SeGA: Preference-Aware Self-Contrastive Learning with Prompts for
Anomalous User Detection on Twitter
- URL: http://arxiv.org/abs/2312.11553v1
- Date: Sun, 17 Dec 2023 05:35:28 GMT
- Title: SeGA: Preference-Aware Self-Contrastive Learning with Prompts for
Anomalous User Detection on Twitter
- Authors: Ying-Ying Chang, Wei-Yao Wang, Wen-Chih Peng
- Abstract summary: We propose SeGA, preference-aware self-contrastive learning for anomalous user detection.
SeGA uses large language models to summarize user preferences via posts.
We empirically validate the effectiveness of the model design and pre-training strategies.
- Score: 14.483830120541894
- License: http://creativecommons.org/licenses/by/4.0/
- Abstract: In the dynamic and rapidly evolving world of social media, detecting
anomalous users has become a crucial task to address malicious activities such
as misinformation and cyberbullying. As the increasing number of anomalous
users improves the ability to mimic normal users and evade detection, existing
methods only focusing on bot detection are ineffective in terms of capturing
subtle distinctions between users. To address these challenges, we proposed
SeGA, preference-aware self-contrastive learning for anomalous user detection,
which leverages heterogeneous entities and their relations in the Twittersphere
to detect anomalous users with different malicious strategies.

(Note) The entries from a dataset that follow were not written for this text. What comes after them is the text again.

-- ==== Sys2Proof/Tests/Slice0.lean ====
section
/-! SUPPORT. The model's own tests (expected results from spec/95_test_vectors.md and the spec's worked examples, none from
the model), and for every statement with hypotheses a witness that they can be met together. -/

namespace Sys2Proof.Tests
open Sys2Proof Sys2Proof.Machine

-- The theorems below are checked one after another, so that their evaluations do not fill the memory together.
set_option Elab.async false

/-! ## Small streams and states -/

/-- `RAW(v × n)` (30_encoding R96). -/
def raw (n : Nat) (v : Byte) : List Byte := List.replicate n v

/-- A frame with header bytes 47 `b1` `b2` and payload 185 × `v` (30_encoding R96). -/
def frame (b1 b2 v : Byte) : List Byte := 0x47#8 :: b1 :: b2 :: raw 185 v

/-- `PKT(000, k, 0x00)` for small `k` (95_test_vectors, `Pk`). -/
def pk (k : Byte) : List Byte := frame 0x00#8 k 0x00#8

/-- `BADPKT(0x48, 0x00)` (30_encoding R96). -/
def badFrame : List Byte := 0x48#8 :: raw 187 0x00#8

/-- After reset, on a source that holds `bytes` and then ends. -/
def onSource (bytes : List Byte) : State := { State.reset with src := ⟨bytes, .ended⟩ }

/-- The same with the control state `p`. -/
def inState (p : PState) (bytes : List Byte) : State := { onSource bytes with pstate := p }

/-- After reset with one request pending. -/
def asked (r : Request) : State := { State.reset with pending := [r] }

/-- `o` answers a next state of which `p` holds. -/
def nextWith (o : Outcome State) (p : State → Bool) : Bool :=
  match o with
  | .next t => p t
  | .fault _ => false
  | .refused _ => false

theorem nextWith_exists {o : Outcome State} {p : State → Bool} (h : nextWith o p = true) : ∃ t, o = .next t ∧ p t = true := by
  cases o with
  | next t => exact ⟨t, rfl, h⟩
  | fault f => cases h
  | refused r => cases h

/-- PSTATE, the result pair and the counters, as 95_test_vectors lists them. -/
def outcome (t : State) : PState × BitVec 16 × ErrKind × Nat × Nat × Nat :=
  (t.pstate, t.resCount, t.resErr, t.bytesRead, t.bytesParsed, t.packetsParsed)

/-! ## WellFormed -/

theorem test_wellformed_refuses_short_payload : (Instr.decode ⟨true, true, true, 5#13, raw 184 0#8⟩).wf = false := by decide +kernel

theorem test_wellformed_refuses_long_payload : (Instr.decode ⟨true, true, true, 5#13, raw 186 0#8⟩).wf = false := by decide +kernel

theorem test_wellformed_takes_whole_payload : (Instr.decode ⟨true, true, true, 5#13, raw 185 0#8⟩).wf = true := by decide +kernel

/-! ## Words written out from the spec's encodings -/

/-- FILL: op 0001, zero 0000 0000 0000, arg 0000 0000 0000 1000 (30_encoding R90, R91; V-H2). -/
theorem test_word_fill : decode (.command 0b00010000000000000000000000001000#32) = .instr (.fill 8#16) := by decide

/-- RD: op 0010, arg 0000 0000 0000 0101, register 5 (30_encoding R91, R93; V-H7). -/
theorem test_word_rd : decode (.command 0b00100000000000000000000000000101#32) = .instr (.rd .errBytesRead) := by decide

/-- All nine register numbers (30_encoding R93). -/
theorem test_register_numbers :
    (List.range 10).map csrOfNumber = [some .status, some .result, some .bytesRead, some .bytesParsed, some .packetsParsed,
      some .errBytesRead, some .errBytesParsed, some .errPackets, some .cap, none] := by decide

/-- RESET: op 1111, all else 0 (30_encoding R91; V-H8). -/
theorem test_word_reset : decode (.command 0b11110000000000000000000000000000#32) = .instr .reset := by decide

/-- DECODE: marker 01000111, a b c = 1 0 0, pid 1 1111 1111 1111 (30_encoding R82; PKT(100, 0x1FFF, 0xCC)). -/
theorem test_word_decode : decode (.frame (0b01000111#8 :: 0b10011111#8 :: 0b11111111#8 :: raw 185 0xCC#8)) =
    .instr (.decode ⟨true, false, false, 0x1FFF#13, raw 185 0xCC#8⟩) := by decide +kernel

/-- SYNCHRONIZE: three markers (30_encoding R87). -/
theorem test_word_synchronize : decode (.pattern 0b01000111#8 0b01000111#8 0b01000111#8) = .instr .synchronize := by decide

/-- V-H9: reserved words. -/
theorem test_words_reserved :
    [0x00000000#32, 0x30000000#32, 0x10010003#32, 0xF0000001#32, 0x20000009#32].map (fun w => decode (.command w)) =
    [.reject (.reservedCommand 0x00000000#32), .reject (.reservedCommand 0x30000000#32), .reject (.reservedCommand 0x10010003#32),
      .reject (.reservedCommand 0xF0000001#32), .reject (.reservedCommand 0x20000009#32)] := by decide

/-- 95_test_vectors, Header encodings: the header bytes of PKT(010, 0x0011, _) and PKT(001, 0x0012, _). -/
theorem test_encode_headers :
    (encodeFrame ⟨false, true, false, 0x0011#13, raw 185 0#8⟩).take 3 = [0x47#8, 0x40#8, 0x11#8] ∧
    (encodeFrame ⟨false, false, true, 0x0012#13, raw 185 0#8⟩).take 3 = [0x47#8, 0x20#8, 0x12#8] := by decide

/-- The rows of the opcode table, as table words. -/
theorem test_table_words :
    decodeTableWord 24 0x474011 = some (.decode ⟨false, true, false, 0x0011#13, raw 185 0#8⟩) ∧
    decodeTableWord 24 0x474747 = some .synchronize ∧ decodeTableWord 24 0x464011 = none ∧
    decodeTableWord 32 0x10000003 = some (.fill 3#16) ∧ decodeTableWord 32 0xF0000000 = some .reset ∧
    decodeTableWord 32 0x00000000 = none := by decide +kernel

/-! ## DECODE -/

/-- V-D2, V-D3, V-D4, V-D7, V-D9, V-D11: (flags[0], flags[1], flags[2], pid) of header bytes 1 and 2. -/
theorem test_header_fields :
    [(0xFF#8, 0xFF#8), (0xE0#8, 0x00#8), (0x1F#8, 0xFF#8), (0xA1#8, 0x23#8), (0x20#8, 0x01#8), (0x1F#8, 0x00#8)].map
      (fun (b : Byte × Byte) => (headerFlag0 b.1, headerFlag1 b.1, headerFlag2 b.1, headerPid b.1 b.2)) =
    [(true, true, true, 8191#13), (true, true, true, 0#13), (false, false, false, 8191#13), (true, false, true, 291#13),
      (false, false, true, 1#13), (false, false, false, 7936#13)] := by decide

/-- 42_decode R160, V-D19: DECODE as the block takes it in, the counters and the last payload byte. -/
theorem test_decode_counts : nextWith (step (asked (.frame (0x47#8 :: 0x41#8 :: 0x23#8 :: raw 184 0x10#8 ++ [0xC8#8]))))
    (fun t => t.packetsParsed == 1 && t.bytesParsed == 188 && t.bytesRead == 0 &&
      t.answer == .decoded (.ok ⟨false, true, false, 291#13, raw 184 0x10#8 ++ [0xC8#8]⟩)) = true := by decide +kernel

/-- V-D16: of a short buffer with a wrong first byte the length is judged first. -/
theorem test_decode_length_first : nextWith (step (asked (.frame (raw 187 0x00#8))))
    (fun t => t.answer == .decoded (.err .bufferTooSmall) && t.packetsParsed == 0) = true := by decide +kernel

/-! ## SYNCHRONIZE -/

/-- 41_synchronize R143: five garbage bytes. -/
theorem test_synchronize_garbage : nextWith (exec .synchronize (onSource (raw 5 0#8 ++ pk 0#8 ++ pk 1#8 ++ pk 2#8)))
    (fun t => t.pstate == .sync && t.bytesRead == 569 && t.bytesParsed == 564 && t.packetsParsed == 3 &&
      t.answer == .synced (.ok ⟨false, false, false, 0#13, raw 185 0#8⟩ ⟨false, false, false, 1#13, raw 185 0#8⟩
        ⟨false, false, false, 2#13, raw 185 0#8⟩)) = true := by decide +kernel

/-- V-S11: the window is whole, the tail empty. -/
theorem test_synchronize_no_tail :
    nextWith (exec .synchronize (onSource (raw 5 0#8 ++ pk 1#8 ++ pk 2#8 ++ (pk 3#8).take 183)))
      (fun t => t.pstate == .unsync && t.bytesRead == 564 && t.bytesParsed == 0 && t.packetsParsed == 0 &&
        t.answer == .synced (.err .streamTruncated)) = true := by decide +kernel

/-! ## FILL -/

/-- 40_fill R125, V-F6: `fill 8` gives (4, NONE), the first packet in SLOT[0]. -/
theorem test_fill_batch : nextWith (exec (.fill 8#16) (onSource (raw 2 0#8 ++ frame 0x40#8 0x11#8 0xAA#8 ++
      frame 0x01#8 0x00#8 0xBB#8 ++ frame 0x1F#8 0xFF#8 0xFF#8 ++ frame 0x80#8 0x00#8 0xCC#8)))
    (fun t => outcome t == (.sync, 4#16, .none, 754, 752, 4) &&
      slotLookup 0 t.slots == some ⟨false, true, false, 0x0011#13, raw 185 0xAA#8⟩ &&
      slotLookup 3 t.slots == some ⟨true, false, false, 0x0000#13, raw 185 0xCC#8⟩) = true := by decide +kernel

/-- V-F4: the short frame is judged by its length, before its first byte; the error record holds the counters. -/
theorem test_fill_truncated : nextWith (exec (.fill 4#16) (onSource (pk 0#8 ++ pk 1#8 ++ pk 2#8 ++ raw 100 0#8)))
    (fun t => outcome t == (.faulted, 3#16, .streamTruncated, 664, 564, 3) &&
      t.errBytesRead == 664 && t.errBytesParsed == 564 && t.errPackets == 3) = true := by decide +kernel

/-! ## RD and RESET -/

/-- V-H4, V-H5: STATUS in EXHAUSTED, RESULT after (1, NoMarkerPresent). -/
theorem test_rd_packed :
    nextWith (exec (.rd .status) (inState .exhausted [])) (fun t => t.answer == .value 0x6) = true ∧
    nextWith (exec (.rd .result) { State.reset with resCount := 1#16, resErr := .noMarkerPresent })
      (fun t => t.answer == .value 0x20001) = true := by decide +kernel

/-- The instruction of a table word is the next one to run: `rd CAP` (30_encoding R93). -/
theorem test_fetch_word : nextWith (step (State.reset.withFetchWord 32 0x20000008)) (fun t => t.answer == .value 65535) = true := by
  decide +kernel

/-- Program P3, step 5: RESET from FAULTED, the source where it was. -/
theorem test_reset_from_faulted : nextWith (exec .reset { inState .faulted (pk 5#8) with
      bytesRead := 940, bytesParsed := 752, packetsParsed := 4, resErr := .noMarkerPresent, errPackets := 4 })
    (fun t => outcome t == (.unsync, 0#16, .none, 0, 0, 0) && t.errPackets == 0 && t.src == ⟨pk 5#8, .ended⟩) = true := by
  decide +kernel

/-! ## Witnesses: the hypotheses of each statement can be met together, at the ends of their ranges

A statement that is only about every state, or whose hypotheses are another's, has none of its own: the statement named in a
witness's docstring is the one it serves. -/

/-- A window with `o` garbage bytes before three packets, the last of them cut. -/
def win (o : Nat) : List Byte := raw o 0#8 ++ (pk 0#8 ++ pk 1#8 ++ (pk 2#8).take (188 - o))

/-- The rest of the last packet. -/
def tail (o : Nat) : List Byte := (pk 2#8).drop (188 - o)

/-- `o` garbage bytes and three packets. -/
def threeAt (o : Nat) : List Byte := win o ++ tail o

theorem pk_length (k : Byte) : (pk k).length = 188 := by
  rw [pk, frame, List.length_cons, List.length_cons, List.length_cons, raw, List.length_replicate]

/-- `RAW(0x00 × n)` holds no marker. -/
theorem raw_no_marker {n c : Nat} (h : c < n) : byteAt (raw n 0#8) c ≠ 0x47#8 := by
  rw [byteAt, raw, List.getD_eq_getElem _ _ (by rw [List.length_replicate]; exact h), List.getElem_replicate]
  decide

/-- What SYNCHRONIZE's statements ask of a window and its tail. -/
theorem win_facts {o : Nat} (h : o ≤ 187) : (win o).length = 564 ∧ (tail o).length = o ∧ ∀ c, c < o → ¬MarkersAt (win o) c := by
  refine ⟨?_, ?_, fun c hc hm => raw_no_marker hc ?_⟩
  · rw [win, List.length_append, List.length_append, List.length_append, List.length_take, pk_length, pk_length, pk_length,
      raw, List.length_replicate]; omega
  · rw [tail, List.length_drop, pk_length]; omega
  · rw [← hm.1, win, byteAt_append (by rw [raw, List.length_replicate]; exact hc)]

theorem win_markers : MarkersAt (win 0) 0 ∧ MarkersAt (win 5) 5 ∧ MarkersAt (win 187) 187 := by decide +kernel

theorem raw_no_pattern : ∀ o, o ≤ 187 → ¬MarkersAt (raw 564 0#8) o := fun o ho hm => raw_no_marker (n := 564) (c := o) (by omega) hm.1

/-- A packet whose payload is zeros. -/
def zeroPacket : Packet := ⟨false, false, false, 0#13, raw 185 0#8⟩

/-- DecodeOfEncode, ExecDecodeCompletes: a well-formed DECODE, with room in the counters. -/
theorem witness_decode_wf : zeroPacket.wf = true ∧ (Instr.decode zeroPacket).wf = true ∧ State.reset.Room 0 1 := by decide +kernel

SeGA utilizes
the knowledge of large language models to summarize user preferences via posts.
In addition, integrating user preferences with prompts as pseudo-labels for
preference-aware self-contrastive learning enables the model to learn
multifaceted aspects for describing the behaviors of users. Extensive
experiments on the proposed TwBNT benchmark demonstrate that SeGA significantly
outperforms the state-of-the-art methods (+3.5\% ~ 27.6\%) and empirically
validate the effectiveness of the model design and pre-training strategies. Our
code and data are publicly available at https://github.com/ying0409/SeGA.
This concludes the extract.